In another aspect, the patient is treated with a compound of Formula I wherein R2 is hydrogen, R3 is hydrogen, A is sulfur, and Z represents halogen, formyl, carbamoyl, cyano, trifluoromethyl, trifluoromethoxy, nitro, amino, formamido, acetamido, C1-C6-alkyl, C1-C6-alkyoxy, C1-C6-alkylthio, C1-C6-alkylamino, heteroaryl-carbonylamino, arylcarbonylamino, C1-C4-alkylsulfonylamino, di(arylsulfonyl)amino, C3-C6-cycloalkylcarbonylmethyl or amino(hydroxyimino)methyl (particularly halogen, cyano, trifluoromethyl, trifluoromethoxy, methyl, ethyl, methoxy, and ethoxy; more particularly halogen or cyano, even more particularly chloro or cyano).
Described herein are methods for treating a patient by administering a pharmaceutical composition that comprises (R)-7-chloro-N-(quinuclidin-3-yl)benzo[b]thiophene-2-carboxamide or pharmaceutically acceptable salt thereof (e.g., at a daily dose of: 3 mg, 2.70 mg, 2.50 mg, 2.25 mg, 2 mg, 1.75 mg, 1.50 mg, 1.25 mg, 1 mg, 0.7 mg, 0.5 mg, 0.3 mg, 0.1 mg, 0.03 mg or 0.01 mg) in combination with one or more inhibitors of acetylcholinesterase. The treatment can improve one or more facets of cognition (e.g., visual motor skill, learning, delayed memory, attention, working memory, visual learning, speed of processing, vigilance, verbal learning, visual motor function, social cognition, long term memory, executive function, etc.). The patient can have been treated with an acetylcholinesterase inhibitor for a period of time prior to the administration of (R)-7-chloro-N-(quinuclidin-3-yl)benzo[b]thiophene-2-carboxamide. For example, the patient can have been treated with the acetylcholinesterase inhibitor for at least one week, at least one month, at least two months, at least three months, at least four months, at least 6 months or at least one year. The two agents can be administered at the same time either in the same composition or in two different compositions. In addition, the agents can be administered at different times.

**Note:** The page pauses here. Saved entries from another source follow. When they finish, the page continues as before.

@[simp] theorem Plant.modCc_noted {w p : Plant} (h : w.TapNoted p) (f : Cc → Cc) : w.TapNoted (p.modCc f) := h.same (by simp) (by simp)
@[simp] theorem Plant.setCooling_noted {w p : Plant} (h : w.TapNoted p) (st : CoolingState) (cause : CoolingCause) :
    w.TapNoted (p.setCooling st cause) := by
  unfold Plant.setCooling; simp (maxDischargeDepth := 40) +contextual [h]
@[simp] theorem Plant.degrade_noted {w p : Plant} (h : w.TapNoted p) (why : DegradeCause) : w.TapNoted (p.degrade why) := by
  unfold Plant.degrade; (repeat' split) <;> simp (maxDischargeDepth := 40) +contextual [h]
@[simp] theorem Plant.enterRunning_noted {w p : Plant} (h : w.TapNoted p) (cause : CoolingCause) : w.TapNoted (p.enterRunning cause) := by
  unfold Plant.enterRunning; (repeat' split) <;> simp (maxDischargeDepth := 40) +contextual [h]
@[simp] theorem Plant.coolingLive_noted {w p : Plant} (h : w.TapNoted p) : w.TapNoted (p.coolingLive) := by
  unfold Plant.coolingLive; (repeat' split) <;> simp (maxDischargeDepth := 40) +contextual [h]
@[simp] theorem Plant.coolingLoss_noted {w p : Plant} (h : w.TapNoted p) : w.TapNoted (p.coolingLoss) := by
  unfold Plant.coolingLoss; simp (maxDischargeDepth := 40) +contextual [h]
@[simp] theorem Plant.tripStage_noted {w p : Plant} (h : w.TapNoted p) (i : Nat) : w.TapNoted (p.tripStage i) := by
  unfold Plant.tripStage
  repeat' (first
    | with_reducible assumption | with_reducible rfl | (simp (maxDischargeDepth := 40) +contextual [h]; done) | split
    | (with_reducible refine Plant.TapNoted.foldl ?_ _ (fun q a hq => ?_) _)
    | (with_reducible refine Plant.modTap_noted ?_ _ _ (fun t => ?_))
    | (with_reducible refine Plant.changeTap_noted ?_ _ _ (fun t => ?_)) | (simp (maxDischargeDepth := 40) +contextual [*]; done)
    | dsimp only)
@[simp] theorem Plant.judgeDegrade_noted {w p : Plant} (h : w.TapNoted p) : w.TapNoted (p.judgeDegrade) := by
  unfold Plant.judgeDegrade; (repeat' split) <;> simp (maxDischargeDepth := 40) +contextual [h]
@[simp] theorem Plant.peTrunkEvent_noted {w p : Plant} (h : w.TapNoted p) (i : Nat) (st : TrunkState) :
    w.TapNoted (p.peTrunkEvent i st) := by
  unfold Plant.peTrunkEvent; simp (maxDischargeDepth := 40) +contextual [h]
@[simp] theorem Plant.modTrunk_noted {w p : Plant} (h : w.TapNoted p) (i : Nat) (f : Trunk → Trunk) :
    w.TapNoted (p.modTrunk i f) := h.same (by simp) (by simp)
@[simp] theorem Plant.setTrunkState_noted {w p : Plant} (h : w.TapNoted p) (i : Nat) (st : TrunkState) (cause : TrunkCause) :
    w.TapNoted (p.setTrunkState i st cause) := by
  unfold Plant.setTrunkState
  split
  · exact h
  · exact Plant.noted_cs (by simp (maxDischargeDepth := 40) +contextual [h]) _
@[simp] theorem Plant.takePump_noted {w p : Plant} (h : w.TapNoted p) (i : Nat) (running : Bool) :
    w.TapNoted (p.takePump i running) := h.same (by simp) (by simp)
@[simp] theorem Plant.takeReturn_noted {w p : Plant} (h : w.TapNoted p) (i : Nat) (t : Int) : w.TapNoted (p.takeReturn i t) := by
  unfold Plant.takeReturn; (repeat' split) <;> simp (maxDischargeDepth := 40) +contextual [h]
@[simp] theorem Plant.takeTrunks_noted {w p : Plant} (h : w.TapNoted p) (returns : Vector Int 8) (pumps : Vector Bool 8) :
    w.TapNoted (p.takeTrunks returns pumps) := by
  unfold Plant.takeTrunks; simp (maxDischargeDepth := 40) +contextual [h]
@[simp] theorem Plant.coolingStatus_noted {w p : Plant} (h : w.TapNoted p) (bath : Int) (running tripped : Vector Bool 3)
    (returns : Vector Int 8) (pumps : Vector Bool 8) :
    w.TapNoted (p.coolingStatus bath running tripped returns pumps) := by
  unfold Plant.coolingStatus
  repeat' (first
    | with_reducible assumption | with_reducible rfl | (simp (maxDischargeDepth := 40) +contextual [h]; done) | split
    | (with_reducible refine Plant.TapNoted.foldl ?_ _ (fun q a hq => ?_) _)
    | (with_reducible refine Plant.modTap_noted ?_ _ _ (fun t => ?_))
    | (with_reducible refine Plant.changeTap_noted ?_ _ _ (fun t => ?_)) | (simp (maxDischargeDepth := 40) +contextual [*]; done)
    | dsimp only)
@[simp] theorem Plant.coolingJoin_noted {w p : Plant} (h : w.TapNoted p) : w.TapNoted (p.coolingJoin) := by
  unfold Plant.coolingJoin; simp (maxDischargeDepth := 40) +contextual [h]
@[simp] theorem Plant.graceOut_noted {w p : Plant} (h : w.TapNoted p) : w.TapNoted (p.graceOut) := by
  unfold Plant.graceOut; simp (maxDischargeDepth := 40) +contextual [h]
@[simp] theorem Plant.pumpOut_noted {w p : Plant} (h : w.TapNoted p) (i : Nat) : w.TapNoted (p.pumpOut i) := by
  unfold Plant.pumpOut; simp (maxDischargeDepth := 40) +contextual [h]
@[simp] theorem Plant.degradeOut_noted {w p : Plant} (h : w.TapNoted p) : w.TapNoted (p.degradeOut) := by
  unfold Plant.degradeOut; simp (maxDischargeDepth := 40) +contextual [h]
/-! ### Cleaning -/
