/-- A line whose return has ended: the next line's return starts, or the job completes; in a pause it waits (R145, R147, R148). The taps
of the line are released. -/
theorem test_lineDone :
    let p := fun (j : Job) seven eight => metered 1000 (sampling 2 true (twoLines [.push .water 10] (.water, seven) (.water, eight) j
      (capped (jobPlant .beerReturn none fun _ => j))))
    let two := fun j : Job => { j with lines := [7, 8], remaining := [7, 8] }
    let on := returningJob 2
    let waits : Job := { on with state := .paused, timer := some (.pause, 9) }
    let passed := (p on [12] [14]).judgeReturn (two on)
    let last := (p on [12] []).judgeReturn (two on)
    let lost := (p on [12] [14]).kegEnd 7 .kegOut
    let held := (p waits [12] [14]).kegEnd 7 .kegOut
    let next := fun q : Plant => (q.job 1).map fun j => (j.returnLine, j.remaining)
    lineOf passed = some (.serving, .beer) ∧ next passed = some (some 8, [8]) ∧ (passed.source 14).state = .onLine
      ∧ (passed.flow 7, passed.flow 8) = (false, true) ∧ (passed.tap 30).released = true
      ∧ last.cs.jobs = [] ∧ (last.line 8).map (·.state) = some .locked ∧ last.raised.getLast? = some ⟨.jobState, 1, 7, 0, 0#32⟩
      ∧ lineOf lost = some (.locked, .water) ∧ next lost = some (some 8, [8])
      ∧ lineOf held = some (.locked, .water) ∧ next held = some (none, [8]) ∧ (held.job 1).bind (·.timer) = some (.pause, 9) := by
  decide +kernel

/-- A job's end leaves its trunk connected to no circuit (R131, R148), at an abort and when the job completes; a settled line has the
outlet of its state, and a take for cleaning puts the head back and selects no coupler (R23, R24). -/
theorem test_jobEnds :
    let busy := fun p : Plant => p.setTrunk 2 { p.trunk 2 with circuit := some 0 }
    let aborted := fun c => (busy (lineAs .cleaning c [12] (capped (jobPlant .running none id)))).abortJob 1 .host
    let done := (busy (lastStep [] (.water, []) (.water, []))).enterReturn 1
    let taken := (lineAs .draining .beer [12] (jobPlant .capCheck none id)).takeForCleaning 7
    let outlet := fun q : Plant => (q.line 7).map (·.outlet)
    ((aborted .beer).trunk 2).circuit = none ∧ ((busy (jobPlant .running none id)).trunk 2).circuit = some 0
      ∧ (done.trunk 2).circuit = none ∧ done.cs.jobs = []
      ∧ outlet (aborted .beer) = some ⟨some 0, .supply, false⟩ ∧ outlet (aborted .water) = some ⟨none, .closed, false⟩
      ∧ (outlet (aborted .gas)).map (·.route) = some .closed
      ∧ outlet taken = some ⟨none, .clean, false⟩ ∧ (taken.source 12).state = .loaded := by decide +kernel

/-- The first step after the cap check, and what a resume writes: a PULSE step's phase, and the line under return alone. -/
theorem test_written :
    let first := fun p : Plant => p.csNext.getD p
    let ready := first (capped (lineAs .draining .beer [12] (jobPlant .capCheck none id)))
    let paused := fun on => first (capped (jobPlant .paused (some (.pause, 9)) fun j =>
      { j with pausedFrom := some .running, kept := some (.duration, 5), keptPhase := some (on, 3) }))
    let back := first (capped (jobPlant .paused (some (.pause, 9)) fun j =>
      { j with pausedFrom := some .beerReturn, returnLine := some 7, kept := some (.beerReturn, 5) }))
    let next := first (capped (jobPlant .paused (some (.pause, 9)) fun j => { j with pausedFrom := some .beerReturn }))
    (ready.circuit 0).out.pump = true ∧ (ready.circuit 0).out.medium = some .water ∧ (ready.circuit 0).out.drain = true ∧ ready.flow 7 = true
      ∧ (ready.job 1).map (fun j => (j.step, j.timer)) = some (some 0, some (.push, Config.pushLimit))
      ∧ ((paused true).circuit 0).out.pump = true ∧ (paused true).flow 7 = true ∧ ((paused false).circuit 0).out.pump = false
      ∧ (paused false).flow 7 = false ∧ ((paused false).job 1).map (fun j => (j.timer, j.phase)) = some (some (.duration, 5), some (false, 3))
      ∧ back.flow 7 = true ∧ (back.circuit 0).out.pump = false ∧ (back.job 1).map (·.timer) = some (some (.beerReturn, 5))
      ∧ (next.job 1).map (fun j => (j.state, j.returnLine)) = some (.beerReturn, some 7) := by decide +kernel

/-- A PURGE adds to the product and to the keg; with no place it is a gap, and nothing metered is nothing. -/
theorem test_purge :
    let p := metered 40 (jobPlant .beerReturn none id)
    let j := returningJob 0
    let q := p.purge j 7 (some 12)
    let noPlace : Plant := { p with au := { p.au with reserved := 2048 } }
    p.metered j = some 40 ∧ q.totals 3 = ({ Totals.zero with purge := 40 }, { Totals.zero with purge := 40 })
      ∧ (q.source 12).keg.map (·.dispensed) = some 40 ∧ (noPlace.purge j 7 (some 12)).totals 3 = (Totals.zero, Totals.zero)
      ∧ (noPlace.purge j 7 (some 12)).au.gap = 1 ∧ (metered 0 p).purge j 7 (some 12) = metered 0 p
      ∧ (p.metered { j with base := none }) = none ∧ p.metered { j with base := some 41#24 } = some 16777215 := by decide +kernel

theorem test_judgeFlush :
    let j := { chem (job .flushing none) with base := some 0#24 }
    let p := fun n => metered n (capped (jobPlant .flushing none fun _ => j))
    lineOf ((p 2000).judgeFlush j) = some (.locked, .unproven) ∧ ((p 2000).judgeFlush j).cs.jobs = []
      ∧ (p 1999).judgeFlush j = p 1999 ∧ (((p 2000).judgeFlush j).circuit 0).state = .free
      ∧ ((({ p 1 with cs := { (p 1).cs with tanks := none } } : Plant).judgeFlush j).circuit 0).faultCause = some .tankLow := by
  decide +kernel
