-- ==== Sys2Proof/Machine/State.lean ====
section
/-! DEFINITION. The whole architectural state, the tuple `S = (A, X, Y, SP, PC, P, Mem)` of 10_state.md R20, the
reasons a step can stop, and the state after reset. R39: there is no hidden state and no latch of an outcome. -/

namespace Sys2Proof.Machine

/-- The memory of R38, as the list of the cells that do not hold 0x00: addresses strictly rising, no cell with the
byte 0x00, which is what an address that is not listed reads as ("At construction every byte is 0x00", R38). -/
abbrev Memory := List Host.Cell

/-- The state of R20. -/
structure State where
  /-- the accumulator A (R21) -/
  a : Byte
  /-- index register X (R22) -/
  x : Byte
  /-- index register Y (R23) -/
  y : Byte
  /-- the stack pointer SP, an offset into the stack page (R25) -/
  sp : Byte
  /-- the program counter PC (R26) -/
  pc : Word
  /-- the status register P, all eight bits stored (R27) -/
  p : Byte
  /-- the 65,536 bytes of memory (R38) -/
  mem : Memory
  deriving DecidableEq, Repr

/-- Why a step stops the machine (40_engine.md R107). Each leaves the state exactly as it was at the start of the step
(00_scope.md R12). -/
inductive Fault where
  /-- The outcome Stopped: raised by the twelve JAM opcodes and by nothing else (R233, R242). Safe: the spec says the
  step returns Stopped and changes nothing. -/
  | stopped
  /-- The outcome Error(OutOfBoundsProgramCounter) (60_exceptions.md R241): raised by the fetch when PC is outside
  0x0000..0xFFFF. Safe: the spec keeps the check and says it is never true, PC being a Word (R91). -/
  | outOfBoundsProgramCounter
  /-- The outcome Error(UnmappedOpcode) (R241): raised by the fetch for an opcode without a table row. Safe: the
  table is total, so it is unreachable (R70). -/
  | unmappedOpcode
  deriving DecidableEq, Repr

/-- Why an instruction has no meaning. -/
inductive Refusal where
  /-- Raised by `exec` for an instruction without a meaning; no instruction of this model is in that case. Safe: the
  model stops where the hardware goes on. -/
  | notModelled (mnemonic : String)
  deriving DecidableEq, Repr

/-- What a step or a meaning answers. -/
abbrev Result := Host.Outcome State Fault Refusal

/-- The machine right after reset with nothing loaded: the registers of 70_reset_and_hazards.md R260, every byte of
memory 0x00 (R38, R264), and PC the reset vector read from that memory, 0x0000 (R261, R264). It is what `construct()`
leaves (R265). -/
def State.reset : State :=
  { a := 0x00, x := 0x00, y := 0x00, sp := 0xFF, pc := 0x0000, p := 0x00, mem := [] }

end Sys2Proof.Machine
end

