-- ==== Sys2Proof/WellFormed.lean ====
section
/-! DEFINITION. Well-formedness. The fields of `Instr` are exact bit vectors, so an instruction cannot hold an operand
that does not fit. What is checked is that its table entry stands in the opcode map of 30_encoding.md R75: at the
entry's opcode the map has that mnemonic and that format. -/

namespace Sys2Proof

/-- The opcode map has the entry's mnemonic at the entry's opcode (R75). -/
def Descriptor.mnemonicOk (d : Descriptor) : Bool :=
  (tableEntry d.opcode).map Prod.fst == some d.mnemonic

/-- The opcode map has the entry's format at the entry's opcode (R75). -/
def Descriptor.formatOk (d : Descriptor) : Bool :=
  (tableEntry d.opcode).map Prod.snd == some d.operand.format

/-- Both checks. -/
def Descriptor.wellFormed (d : Descriptor) : Bool := d.mnemonicOk && d.formatOk

/-- An instruction is well formed when its table entry is. -/
def Instr.wellFormed (i : Instr) : Bool := i.descriptor.wellFormed

end Sys2Proof
end

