-- ==== Sys2Proof/Laws/PerInstr.lean ====
section
/-! SUPPORT. Statements about the instruction as syntax, one lemma per constructor. -/

namespace Sys2Proof.Laws.EncodedLength

/-- The encoding has the length of the instruction's format (30_encoding.md R72), and the decoder takes as many bytes
for its opcode (R71). -/
def Statement (i : Instr) : Prop := (encode i).length = i.length ∧ opcodeLength i.opcode = i.length
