/-- LSR is ROR with the carry clear. -/
theorem lsrResult_eq_ofNat (v : Byte) (c : Nat) : lsrResult v = BitVec.ofNat 8 (lsr v.toNat c) :=
  BitVec.or_zero.symm.trans (rorResult_eq_ofNat v false)

/-! ### The shared step -/

/-- C from the bit shifted out, then SetNZ of the result: the flags of a shift. -/
theorem State.shiftFlags_setFlag_setNZ (s : State) (r : Byte) (out : Bool) :
    ShiftFlags s r out ((s.setFlag .c out).setNZ r) := by
  refine ⟨?_, ⟨?_, ?_⟩, ?_⟩
  · exact (State.flag_setNZ_of_ne _ r (by decide) (by decide)).trans (getFlag_setFlag_self s.p .c out)
  · exact (getFlag_setNZ_z _ r).trans (beq_eq_decide ..)
  · exact getFlag_setNZ_n _ r
  · intro f hf
    have hne : ∀ g, g ∉ [Flag.v, .i, .d, .b, .u] → f ≠ g := fun g hg => ne_of_mem_of_not_mem hf hg
    exact s.flag_setFlag_setNZ_of_ne out r (hne .c (by decide)) (hne .z (by decide)) (hne .n (by decide))

/-- The operation writes back the result for the target's Byte and the old carry, writes C, Z and N, and moves PC past
the target. -/
def ShiftsTarget (op : Target → State → Result) (res : Nat → Nat → Nat) (out : Byte → Bool) : Prop :=
  ∀ o s,
    let v := s.targetByte o
    let r := BitVec.ofNat 8 (res v.toNat (num (s.flag .c)))
    op o s = .next ((((s.writeBack r o).setFlag .c (out v)).setNZ r).advance o.length)

theorem opAsl_shiftsTarget : ShiftsTarget opAsl asl bit7 := by
  simp only [ShiftsTarget, ← aslResult_eq_ofNat]
  exact fun _ _ => rfl

theorem opLsr_shiftsTarget : ShiftsTarget opLsr lsr bit0 := by
  simp only [ShiftsTarget, ← lsrResult_eq_ofNat]
  exact fun _ _ => rfl

theorem opRol_shiftsTarget : ShiftsTarget opRol rol bit7 := by
  simp only [ShiftsTarget, ← rolResult_eq_ofNat]
  exact fun _ _ => rfl

theorem opRor_shiftsTarget : ShiftsTarget opRor ror bit0 := by
  simp only [ShiftsTarget, ← rorResult_eq_ofNat]
  exact fun _ _ => rfl

section
variable {op : Target → State → Result} {res : Nat → Nat → Nat} {out : Byte → Bool}

/-- On the accumulator. -/
theorem ShiftsTarget.onImp (h : ShiftsTarget op res out) {i : Instr} (hi : ∀ s, exec i s = op .acc s) :
    OnImp i (ShiftsA res out) :=
  fun s => ⟨_, (hi s).trans (h .acc s), rfl, ⟨rfl, rfl, rfl, rfl⟩, (s.setA _).shiftFlags_setFlag_setNZ _ _, fun _ => rfl⟩

/-- On a byte of memory. -/
theorem ShiftsTarget.onMem (h : ShiftsTarget op res out) {i : Instr} {m : MemOperand}
    (hi : ∀ s, exec i s = op (.mem m) s) : OnMem i m (ShiftsByte res out) :=
  fun s => ⟨_, (hi s).trans (h (.mem m) s), rfl, ⟨s.read_write_self _ _, fun _ ha => s.read_write_of_ne _ ha⟩,
    (s.write _ _).shiftFlags_setFlag_setNZ _ _, rfl, rfl, rfl, rfl⟩

/-- The four memory forms of a shift or rotate: the two of a Byte operand, then the two of a Word. -/
theorem ShiftsTarget.onMemory4 (h : ShiftsTarget op res out) {zp zpx : Byte → Instr} {abs absx : Word → Instr}
    (hbyte : ∀ b s, exec (zp b) s = op (.mem (.zp b)) s ∧ exec (zpx b) s = op (.mem (.zpx b)) s)
    (hword : ∀ w s, exec (abs w) s = op (.mem (.abs w)) s ∧ exec (absx w) s = op (.mem (.absx w)) s) :
    OnMemory4 zp zpx abs absx (ShiftsByte res out) := by
  simp only [forall_and] at hbyte hword
  obtain ⟨hzp, hzpx⟩ := hbyte
  obtain ⟨habs, habsx⟩ := hword
  exact onMemory4_iff.2 ⟨fun b => ⟨h.onMem (hzp b), h.onMem (hzpx b)⟩, fun w => ⟨h.onMem (habs w), h.onMem (habsx w)⟩⟩

end

/-- Settles O10: every form is its shift of the target. -/
theorem aslLsrShiftByOne : Obligations.AslLsrShiftByOne := by
  unfold Obligations.AslLsrShiftByOne
  exact ⟨opAsl_shiftsTarget.onImp fun _ => rfl,
    opAsl_shiftsTarget.onMemory4 (fun _ _ => ⟨rfl, rfl⟩) (fun _ _ => ⟨rfl, rfl⟩),
    opLsr_shiftsTarget.onImp fun _ => rfl,
    opLsr_shiftsTarget.onMemory4 (fun _ _ => ⟨rfl, rfl⟩) (fun _ _ => ⟨rfl, rfl⟩)⟩

/-- Settles O11: every form is its rotate of the target, with the carry of the state before. -/
theorem rolRorRotateThroughCarry : Obligations.RolRorRotateThroughCarry := by
  unfold Obligations.RolRorRotateThroughCarry
  exact ⟨opRol_shiftsTarget.onImp fun _ => rfl,
    opRol_shiftsTarget.onMemory4 (fun _ _ => ⟨rfl, rfl⟩) (fun _ _ => ⟨rfl, rfl⟩),
    opRor_shiftsTarget.onImp fun _ => rfl,
    opRor_shiftsTarget.onMemory4 (fun _ _ => ⟨rfl, rfl⟩) (fun _ _ => ⟨rfl, rfl⟩)⟩

end Sys2Proof.Machine
end

section
/-! PROOFS. Increment and decrement (43_inc_dec.md): one more and one less as numbers modulo 256, and what SetNZ of a
result leaves of the flags, on a byte of memory and on an index register. -/

namespace Sys2Proof.Stating

open Sys2Proof.Machine

/-! ### Operations on the Byte at an effective address -/

/-- The operation completes on every memory operand, moves PC past it, and has the property of the effective address. -/
def OnOperand (op : MemOperand → State → Result) (post : State → Word → State → Prop) : Prop :=
  ∀ m s, ∃ t, op m s = .next t ∧ t.pc = s.pc + BitVec.ofNat 16 m.length ∧ post s (s.ea m) t

section
variable {op : MemOperand → State → Result} {post : State → Word → State → Prop}

theorem OnOperand.onMem (h : OnOperand op post) {i : Instr} {m : MemOperand} (hi : ∀ s, exec i s = op m s) :
    OnMem i m post := by
  intro s
  obtain ⟨t, hop, hpost⟩ := h m s
  exact ⟨t, (hi s).trans hop, hpost⟩

/-- The four memory forms of an operation: the two of a Byte operand, then the two of a Word. -/
theorem OnOperand.onMemory4 (h : OnOperand op post) {zp zpx : Byte → Instr} {abs absx : Word → Instr}
    (hbyte : ∀ b s, exec (zp b) s = op (.zp b) s ∧ exec (zpx b) s = op (.zpx b) s)
    (hword : ∀ w s, exec (abs w) s = op (.abs w) s ∧ exec (absx w) s = op (.absx w) s) :
    OnMemory4 zp zpx abs absx post := by
  simp only [forall_and] at hbyte hword
  obtain ⟨hzp, hzpx⟩ := hbyte
  obtain ⟨habs, habsx⟩ := hword
  exact onMemory4_iff.2 ⟨fun b => ⟨h.onMem (hzp b), h.onMem (hzpx b)⟩, fun w => ⟨h.onMem (habs w), h.onMem (habsx w)⟩⟩

end

end Sys2Proof.Stating

namespace Sys2Proof.Machine

open Sys2Proof.Stating

/-! ### The results as numbers (R140-R145) -/

theorem add_one_eq_ofNat (v : Byte) : v + 1 = BitVec.ofNat 8 (v.toNat + 1) := by
  have hone : (1 : Byte) = 1#8 := rfl
  rw [BitVec.ofNat_add, BitVec.ofNat_toNat, BitVec.setWidth_eq, hone]

/-- Modulo 256, one less is 255 more. -/
theorem sub_one_eq_ofNat (v : Byte) : v - 1 = BitVec.ofNat 8 (v.toNat + 255) := by
  have hneg : -(1 : Byte) = 255#8 := rfl
  rw [BitVec.ofNat_add, BitVec.ofNat_toNat, BitVec.setWidth_eq, BitVec.sub_eq_add_neg, hneg]

/-! ### SetNZ of a result (R13) -/

theorem State.nz_setNZ (s : State) (r : Byte) : NZ r (s.setNZ r) :=
  ⟨(getFlag_setNZ_z s.p r).trans (beq_eq_decide ..), getFlag_setNZ_n s.p r⟩

theorem State.flagsKept_setNZ (s : State) (r : Byte) {fs : List Flag} (hz : .z ∉ fs) (hn : .n ∉ fs) :
    FlagsKept fs s (s.setNZ r) :=
  fun _ hf => s.flag_setNZ_of_ne r (ne_of_mem_of_not_mem hf hz) (ne_of_mem_of_not_mem hf hn)

/-! ### A byte of memory -/

/-- A result written back with its Z and N changes the byte as R140 and R141 say. -/
theorem State.changesByte_write_setNZ_advance (s : State) (ea : Word) (n : Nat) {f : Nat → Nat} {r : Byte}
    (hr : r = BitVec.ofNat 8 (f (s.read ea).toNat)) : ChangesByte f s ea (((s.write ea r).setNZ r).advance n) := by
  subst hr
  exact ⟨⟨s.read_write_self ea _, fun _ ha => s.read_write_of_ne _ ha⟩, (s.write ea _).nz_setNZ _,
    (s.write ea _).flagsKept_setNZ _ (by decide) (by decide), rfl, rfl, rfl, rfl⟩

theorem opInc_onOperand : OnOperand opInc (ChangesByte fun v => v + 1) :=
  fun m s => ⟨_, rfl, rfl, s.changesByte_write_setNZ_advance (s.ea m) m.length (add_one_eq_ofNat _)⟩

theorem opDec_onOperand : OnOperand opDec (ChangesByte fun v => v + 255) :=
  fun m s => ⟨_, rfl, rfl, s.changesByte_write_setNZ_advance (s.ea m) m.length (sub_one_eq_ofNat _)⟩

/-- Settles O12: every form is the increment or decrement of the byte at its operand's effective address. -/
theorem incDecChangeOneByte : Obligations.IncDecChangeOneByte := by
  unfold Obligations.IncDecChangeOneByte
  exact ⟨opInc_onOperand.onMemory4 (fun _ _ => ⟨rfl, rfl⟩) (fun _ _ => ⟨rfl, rfl⟩),
    opDec_onOperand.onMemory4 (fun _ _ => ⟨rfl, rfl⟩) (fun _ _ => ⟨rfl, rfl⟩)⟩

/-! ### An index register -/

theorem State.xGets_setX_setNZ (s : State) (r : Byte) : XGets s r ((s.setX r).setNZ r) :=
  ⟨⟨rfl, rfl, rfl, rfl⟩, (s.setX r).nz_setNZ r, (s.setX r).flagsKept_setNZ r (by decide) (by decide), fun _ => rfl⟩

theorem State.yGets_setY_setNZ (s : State) (r : Byte) : YGets s r ((s.setY r).setNZ r) :=
  ⟨⟨rfl, rfl, rfl, rfl⟩, (s.setY r).nz_setNZ r, (s.setY r).flagsKept_setNZ r (by decide) (by decide), fun _ => rfl⟩

/-- An instruction of one byte that gives X a value does that and nothing else. -/
theorem onImp_of_opWriteX {i : Instr} {v : State → Byte} (hi : ∀ s, exec i s = opWriteX (v s) s) :
    OnImp i fun s t => XGets s (v s) t :=
  fun s => ⟨_, hi s, rfl, s.xGets_setX_setNZ (v s)⟩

Also described herein is a pharmaceutical composition comprising (R)-7-chloro-N-(quinuclidin-3-yl)benzo[b]thiophene-2-carboxamide or a pharmaceutically acceptable salt thereof and a acetylcholinesterase inhibitor (e.g., tacrine, donepezil, rivastigmine or galantamine) and a pharmaceutically acceptable carrier.
“Dose” is the amount of active pharmaceutical ingredient (API) administered to a patient. For example 1 mg means 1 mg of API was orally administered to each patient each day.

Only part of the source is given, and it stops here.